Using the records below, quote only the span that opens with the line containing "s.mem := by unfold State.setStreamState; split <;> simp" and closes with the line containing "s.egress := by unfold State.setStreamState; split <;> simp", exactly and inclusively.

[Stored entries]

╭──

@[simp] theorem State.setStreamState_pending (s : State) (sid st : Nat) : (s.setStreamState sid st).pending = s.pending := by unfold State.setStreamState; split <;> simp
@[simp] theorem State.setStreamState_cycle (s : State) (sid st : Nat) : (s.setStreamState sid st).cycle = s.cycle := by unfold State.setStreamState; split <;> simp
@[simp] theorem State.setStreamState_shadow (s : State) (sid st : Nat) : (s.setStreamState sid st).shadow = s.shadow := by unfold State.setStreamState; split <;> simp
@[simp] theorem State.setStreamState_blobs (s : State) (sid st : Nat) : (s.setStreamState sid st).blobs = s.blobs := by unfold State.setStreamState; split <;> simp
@[simp] theorem State.setStreamState_blobsShadow (s : State) (sid st : Nat) : (s.setStreamState sid st).blobsShadow = s.blobsShadow := by unfold State.setStreamState; split <;> simp
@[simp] theorem State.setStreamState_raster (s : State) (sid st : Nat) : (s.setStreamState sid st).raster = s.raster := by unfold State.setStreamState; split <;> simp
@[simp] theorem State.setStreamState_iop (s : State) (sid st : Nat) : (s.setStreamState sid st).iop = s.iop := by unfold State.setStreamState; split <;> simp
@[simp] theorem State.setStreamState_cmds (s : State) (sid st : Nat) : (s.setStreamState sid st).cmds = s.cmds := by unfold State.setStreamState; split <;> simp
@[simp] theorem State.setStreamState_streams (s : State) (sid st : Nat) : (s.setStreamState sid st).streams = s.streams := by unfold State.setStreamState; split <;> simp
@[simp] theorem State.setStreamState_cells (s : State) (sid st : Nat) : (s.setStreamState sid st).cells = s.cells := by unfold State.setStreamState; split <;> simp
@[simp] theorem State.setStreamState_code (s : State) (sid st : Nat) : (s.setStreamState sid st).code = s.code := by unfold State.setStreamState; split <;> simp
@[simp] theorem State.setStreamState_mem (s : State) (sid st : Nat) : (s.setStreamState sid st).mem = s.mem := by unfold State.setStreamState; split <;> simp
@[simp] theorem State.setStreamState_queues (s : State) (sid st : Nat) : (s.setStreamState sid st).queues = s.queues := by unfold State.setStreamState; split <;> simp
@[simp] theorem State.setStreamState_lanes (s : State) (sid st : Nat) : (s.setStreamState sid st).lanes = s.lanes := by unfold State.setStreamState; split <;> simp
@[simp] theorem State.setStreamState_fabric (s : State) (sid st : Nat) : (s.setStreamState sid st).fabric = s.fabric := by unfold State.setStreamState; split <;> simp
@[simp] theorem State.setStreamState_egress (s : State) (sid st : Nat) : (s.setStreamState sid st).egress = s.egress := by unfold State.setStreamState; split <;> simp
@[simp] theorem State.setStreamState_faults (s : State) (sid st : Nat) : (s.setStreamState sid st).faults = s.faults := by unfold State.setStreamState; split <;> simp
@[simp] theorem State.setStreamState_sec (s : State) (sid st : Nat) : (s.setStreamState sid st).sec = s.sec := by unfold State.setStreamState; split <;> simp
@[simp] theorem State.setStreamState_power (s : State) (sid st : Nat) : (s.setStreamState sid st).power = s.power := by unfold State.setStreamState; split <;> simp
@[simp] theorem State.setStreamState_live (s : State) (sid st : Nat) : (s.setStreamState sid st).live = s.live := by unfold State.setStreamState; split <;> simp
@[simp] theorem State.setStreamState_halted (s : State) (sid st : Nat) : (s.setStreamState sid st).halted = s.halted := by unfold State.setStreamState; split <;> simp
@[simp] theorem State.setStreamState_lastStatus (s : State) (sid st : Nat) : (s.setStreamState sid st).lastStatus = s.lastStatus := by unfold State.setStreamState; split <;> simp
@[simp] theorem State.setStreamState_freeUsed (s : State) (sid st : Nat) : (s.setStreamState sid st).freeUsed = s.freeUsed := by unfold State.setStreamState; split <;> simp
@[simp] theorem State.setStreamState_out (s : State) (sid st : Nat) : (s.setStreamState sid st).out = s.out := by unfold State.setStreamState; split <;> simp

╰──

__COMPLETED TASK__
@[simp] theorem State.setStreamState_mem (s : State) (sid st : Nat) : (s.setStreamState sid st).mem = s.mem := by unfold State.setStreamState; split <;> simp
@[simp] theorem State.setStreamState_queues (s : State) (sid st : Nat) : (s.setStreamState sid st).queues = s.queues := by unfold State.setStreamState; split <;> simp
@[simp] theorem State.setStreamState_lanes (s : State) (sid st : Nat) : (s.setStreamState sid st).lanes = s.lanes := by unfold State.setStreamState; split <;> simp
@[simp] theorem State.setStreamState_fabric (s : State) (sid st : Nat) : (s.setStreamState sid st).fabric = s.fabric := by unfold State.setStreamState; split <;> simp
@[simp] theorem State.setStreamState_egress (s : State) (sid st : Nat) : (s.setStreamState sid st).egress = s.egress := by unfold State.setStreamState; split <;> simp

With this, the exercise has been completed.